Through the line that contains "with those that", return the data below exactly, starting at its first line; leave the rest out.

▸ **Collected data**

-*-

-- ==== Sys2Proof/Machine/Schedule.lean ====
section
/-! DEFINITION. Which agents of the module can move by themselves, the passing of time, and a warp at its issue port
(01 R19; 20 R305). What the outside does to the module comes only as a listed turn. -/
namespace Sys2Proof.Machine

/-! ### The issue port -/

/-- A rotation after the warp in an entry issues: it comes last, and those behind it come first (01 R19). -/
def rotateAfter (slot : Nat) (l : List Nat) : List Nat :=
  (l.dropWhile (· != slot)).drop 1 ++ l.takeWhile (· != slot) ++ (if l.contains slot then [slot] else [])

/-- A warp comes to its core's issue port with the zero bits of its line. -/
def State.atPort (s : State) (c slot : Nat) (zero : BitVec 7) : State :=
  { s with sel := { core := c, slot := slot, zero := zero } }

/-- Whether a warp has issued on a core between two states. -/
def State.issuedSince (t s : State) (c : Nat) : Bool := (t.core c).issued != (s.core c).issued

/-- The rotation of a core after a warp has issued on it, from the state before: it starts behind that warp, with those that
have entered meanwhile at its end (01 R19). -/
def State.rotated (t s : State) (c slot : Nat) : State :=
  let old := rotateAfter slot (s.core c).active
  t.modCore c fun k =>
    { k with active := old.filter k.active.contains ++ k.active.filter fun i => !old.contains i }

/-- The number of a context's slot on a core, 8 where it has none (02 R50). -/
def Core.slotOf (k : Core) (x : Nat) : Nat := ((k.ctxSlots.find? fun e => e.2 == x).map (·.1)).getD 8

/-- Whether a warp's allocation is decided before another's of its core in one cycle: by context slot, then by admission sequence
(02 R50). -/
def Core.allocatesBefore (k : Core) (i j : Nat) : Bool :=
  match k.warps.get? i, k.warps.get? j with
  | some v, some w => decide (k.slotOf v.ctx < k.slotOf w.ctx) || (v.ctx == w.ctx && olderSeq v.seq w.seq)
  | _, _ => false

/-- Whether a warp issues alone in the present cycle after those that have issued in it one by one: cores in ascending order, at
most two warps of each, which stand in the same order by slot and by allocation; after no drops of a warp that stands behind it; and
no core whose schedule table has been stolen from. One that may not begins the next cycle. The turn of a whole cycle knows no such
bound (01 R19, R30, R373; 19 R301). -/
def State.inOrder (s : State) (c slot : Nat) : Bool :=
  let mine := (s.core c).issuedIn s.cycle
  (s.cores.all fun k => decide (k.1 ≤ c) || (k.2.issuedIn s.cycle).isEmpty) && decide (mine.length < 2) &&
  (mine.all fun i => decide (i < slot) && (s.core c).allocatesBefore i slot) &&
  (match s.dropAt with
    | some (t, c', o) => t != s.cycle || !ranksBefore c slot c' o
    | none => true) &&
  (match (s.core c).sched with
    | some t => t.stolen != some s.cycle
    | none => true)

/-- The state in whose cycle a warp may issue: the present one, or the next. -/
def State.inCycle (s : State) (c slot : Nat) : State := if s.inOrder c slot then s else { s with cycle := s.cycle + 1 }

/-- The warp of an entry and its fragment, where it may issue: it is in the active set, resident and not leaving. -/
def State.issuer (s : State) (c slot : Nat) : Option (Warp × PC × Mask) :=
  match s.warp? c slot with
  | none => none
  | some w =>
    if w.evicted || w.leaving || w.held || !(s.core c).active.contains slot then none
    else w.fragment.map fun f => (w, f.1, f.2)

/-! ### Agents that can move -/

/-- The issue turns of a core: of its two issue slots in a cycle, or of one active warp in each, the first that can in rotation up
to the named one (01 R19). -/
def issueTurns (s : State) (c : Nat) (k : Core) : List Turn :=
  let able := k.active.filter fun i => (s.issuer c i).isSome
  (if able.isEmpty then [] else [.cycle [c]]) ++ able.map fun i => .issue c i

/-- The events of a warp. -/
def warpTurns (c slot : Nat) (w : Warp) : List Turn :=
  (w.accs.flatMap fun a => a.2.lanes.flatMap fun l =>
    [.event (.loadWriteback c slot ⟨a.1, l.lane, false⟩), .event (.loadWriteback c slot ⟨a.1, l.lane, true⟩),
     .event (.storePerformed c slot ⟨a.1, l.lane, false⟩ true), .event (.storePerformed c slot ⟨a.1, l.lane, true⟩ true),
     .event (.storePerformed c slot ⟨a.1, l.lane, false⟩ false), .event (.accessTranslationFault c slot a.1 l.lane)])
  ++ (w.log.map fun e => .event (.operandLogReplay c slot e.1))
  ++ ((List.range w.waits.length).flatMap fun i =>
    [.event (.barrierWaiterRelease c slot i), .event (.sleepExpiry c slot i), .event (.fwaitRelease c slot i)])
  ++ [.event (.syncBlockTimeout c slot), .event (.warpEviction c slot), .event (.warpRefill c slot),
      .event (.slotAllocation c slot), .event (.instructionFetch c slot)]

/-- The events of a core. -/
def coreTurns (s : State) (c : Nat) (k : Core) : List Turn :=
  issueTurns s c k
  ++ (k.warps.flatMap fun w => warpTurns c w.1 w.2)
  ++ (k.active.flatMap fun o => k.pending.map fun i => .event (.warpSwapOut c o i))
  ++ (k.xq.flatMap fun x =>
    [.event (.stratumLoadComplete c x.1), .event (.matrixRowWaitEnd c x.1), .event (.matrixRetire c x.1),
     .event (.matrixStop c x.1), .event (.xAsyncComplete c x.1)])

/-- The events of the engines. -/
def engineTurns (s : State) : List Turn :=
  s.engs.flatMap fun o =>
    [.event (.engineLockWaitEnd o.1), .event (.engineUnitTransfer o.1), .event (.engineOperationComplete o.1),
     .event (.leaseRenewal o.1), .event (.peerTimeout o.1)]

/-- The events of the command processors' queues and launches. -/
def launchTurns (s : State) : List Turn :=
  (s.fns.flatMap fun f => f.2.queues.flatMap fun q =>
    [.event (.launchEntry (.queue f.1 q.1)), .event (.fenceSignalEntry f.1 q.1), .event (.fenceWaitEntry f.1 q.1),
     .event (.lodeCopyEntry f.1 q.1)])
  ++ (s.parts.flatMap fun p =>
    ((List.range p.2.requests.length).map fun i => .event (.launchEntry (.device p.1 i)))
    ++ [.event (.timeSliceExpiry p.1), .event (.telemetrySnapshot p.1)])
  ++ (s.launches.flatMap fun l =>
    [.event (.gridRead l.1), .event (.launchComplete l.1), .event (.reductionBufferApply l.1)]
    ++ (List.range 256).map fun c => .event (.blockAdmission l.1 c))
  ++ (s.blocks.map fun b => .event (.blockEnd b.1))

/-- The events of contexts and event queues. -/
def contextTurns (s : State) : List Turn :=
  (s.fns.map fun f => .event (.eventRecordPost f.1))
  ++ (s.ctxs.flatMap fun x =>
    [.event (.graceExpiry x.1), .event (.killTimerExpiry x.1), .event (.contextSaveComplete x.1),
     .event (.contextRestore x.1)]
    ++ x.2.storeFaults.map fun e => .event (.storeFaultReplay x.1 e.1))

/-- What the caches may give up (log 13): lines, and translations and walk-cache items that are not pinned (20 R311). -/
def cacheTurns (s : State) : List Turn :=
  (s.cores.flatMap fun k =>
    ((List.range k.2.l1.length).map fun i => .giveUp (.l1 k.1 i)) ++ (List.range k.2.consts.length).map fun i => .giveUp (.const k.1 i))
  ++ ((List.range s.l2.length).map fun i => .giveUp (.l2 i))
  ++ ((List.range s.tlb.length).map fun i => .giveUp (.tlb i))
  ++ ((List.range s.walks.length).map fun i => .giveUp (.walk i))
  ++ ((List.range s.maps.length).map fun i => .giveUp (.map i))

/-- A cache gives up an item. An L2 line's modified bytes go to the memory behind it; an item that is pinned stays. -/
def State.giveUp (s : State) (x : Cached) : State :=
  match x with
  | .l1 c i => s.modL1 c fun ls => ls.eraseIdx i
  | .const c i => s.modCore c fun k => { k with consts := k.consts.eraseIdx i }
  | .l2 i =>
    match s.l2[i]? with
    | some l => s.giveUpLine l
    | none => s
  | .tlb i =>
    match s.tlb[i]? with
    | some t => if t.expiry.isNone then s else { s with tlb := s.tlb.eraseIdx i }
    | none => s
  | .walk i =>
    match s.walks[i]? with
    | some w => if w.expiry.isNone then s else { s with walks := s.walks.eraseIdx i }
    | none => s
  | .map i =>
    match s.maps[i]? with
    | some m => if m.expiry.isNone then s else { s with maps := s.maps.eraseIdx i }
    | none => s

/-- The host changes its memory (23 R346). -/
def State.hostWrite (s : State) (addr : Nat) (data : List Byte) : State := s.hostPut addr data

/-- The words that operations may read before the rest of their units (10 R202; 11 R225): by number, up to one that no unit
reaches. -/
def earlyTurns (s : State) : List Turn :=
  (s.engs.flatMap fun o => (List.range (16 * o.2.rowsz + o.2.len)).map fun j => .early (.engine o.2.core o.1) j)
  ++ (s.cores.flatMap fun k => k.2.xq.flatMap fun x => (List.range 4096).map fun j => .early (.array k.1 x.1) j)

/-- Every move that the module may make by itself. A move whose condition does not hold changes nothing. -/
def candidates (s : State) : List Turn :=
  (s.cores.flatMap fun k => coreTurns s k.1 k.2) ++ [.cycle (s.cores.map (·.1))] ++ engineTurns s ++ launchTurns s ++ contextTurns s ++ cacheTurns s ++ earlyTurns s
  ++ (if s.boot.candidate.isSome then [.verify] else [])
  ++ [.event (.skewCheck ((List.range 4).map (Config.skew s.steps)))]
  ++ ((List.range s.merges.length).map fun i => .event (.mergeFormed i))
  ++ ((List.range s.tlb.length).map fun i => .event (.translationExpiry i))
  ++ ((List.range 16).flatMap fun b => [.event (.lodeRefresh b true), .event (.lodeRefresh b false)])

/-- The move that the module makes at a step without a listed turn: a free choice among those it may make (log 3). -/
def State.freeTurn (s : State) : Option Turn :=
  let all := candidates s
  all[Config.choice s.steps % all.length]?

/-! ### A program put at the issue port -/

/-- The launch record of the launch that runs a placed instruction: H 320, one warp a block, one core a block
(02 R45; 19 R288). -/
def placedRecord : List Byte :=
  (List.range 192).map fun i => if i = 20 ∨ i = 22 then 1 else if i = 24 then 0x40 else if i = 25 then 1 else 0

/-- The warp that runs a placed instruction: all lanes live at PC 0 (01 R17). -/
def placedWarp : Warp :=
  { wid := BitVec.ofNat 64 (1 * 2 ^ 52), seq := 0, ctx := 1, launch := 0, block := 0, number := 0, live := fullMask,
    pcs := allLanes.map fun _ => 0, arrivals := [], preds := List.replicate 7 0, names := [], kregs := List.replicate 64 0,
    aflags := 0, mrow := 0, mflags := 0, unread := [], loads := 0, stores := 0, copies := 0, tiles := 0, log := [], logseq := 0, accs := [],
    accseq := 0, waits := [], traps := [], lastphase := [], halted := false, stall := none, timeout := false, fetches := [], queued := 0, ran := 0,
    evicted := false, leaving := false, screeNames := 0, noWatch := 0, buffered := 0 }

/-- A pinned translation of the placed instruction's page for core 0 (20 R311). -/
def placedItem : TlbItem :=
  { unit := .core 0, ctx := 1, va := 0, size := 4096, pa := 0, kind := .localMem, peerhi := 0, poison := false, user := true,
    exec1 := true, write1 := false, guest := false, exec2 := true, write2 := true, gpa := 0, expiry := none, once := false, lease := 0 }

/-- The line that holds a word in slot 0 and may be entered there (03 R66). -/
def placedLine (w : InsnWord) : List Byte :=
  let body := leBytes 12 w.toNat ++ List.replicate 48 0 ++ [1, 0, 0]
  body ++ [BitVec.ofNat 8 (parityOf (body ++ [0]))]

end Sys2Proof.Machine
end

-*-

▸ **Response to this exercise**
-- ==== Sys2Proof/Machine/Schedule.lean ====
section
/-! DEFINITION. Which agents of the module can move by themselves, the passing of time, and a warp at its issue port
(01 R19; 20 R305). What the outside does to the module comes only as a listed turn. -/
namespace Sys2Proof.Machine

/-! ### The issue port -/

/-- A rotation after the warp in an entry issues: it comes last, and those behind it come first (01 R19). -/
def rotateAfter (slot : Nat) (l : List Nat) : List Nat :=
  (l.dropWhile (· != slot)).drop 1 ++ l.takeWhile (· != slot) ++ (if l.contains slot then [slot] else [])

/-- A warp comes to its core's issue port with the zero bits of its line. -/
def State.atPort (s : State) (c slot : Nat) (zero : BitVec 7) : State :=
  { s with sel := { core := c, slot := slot, zero := zero } }

/-- Whether a warp has issued on a core between two states. -/
def State.issuedSince (t s : State) (c : Nat) : Bool := (t.core c).issued != (s.core c).issued

/-- The rotation of a core after a warp has issued on it, from the state before: it starts behind that warp, with those that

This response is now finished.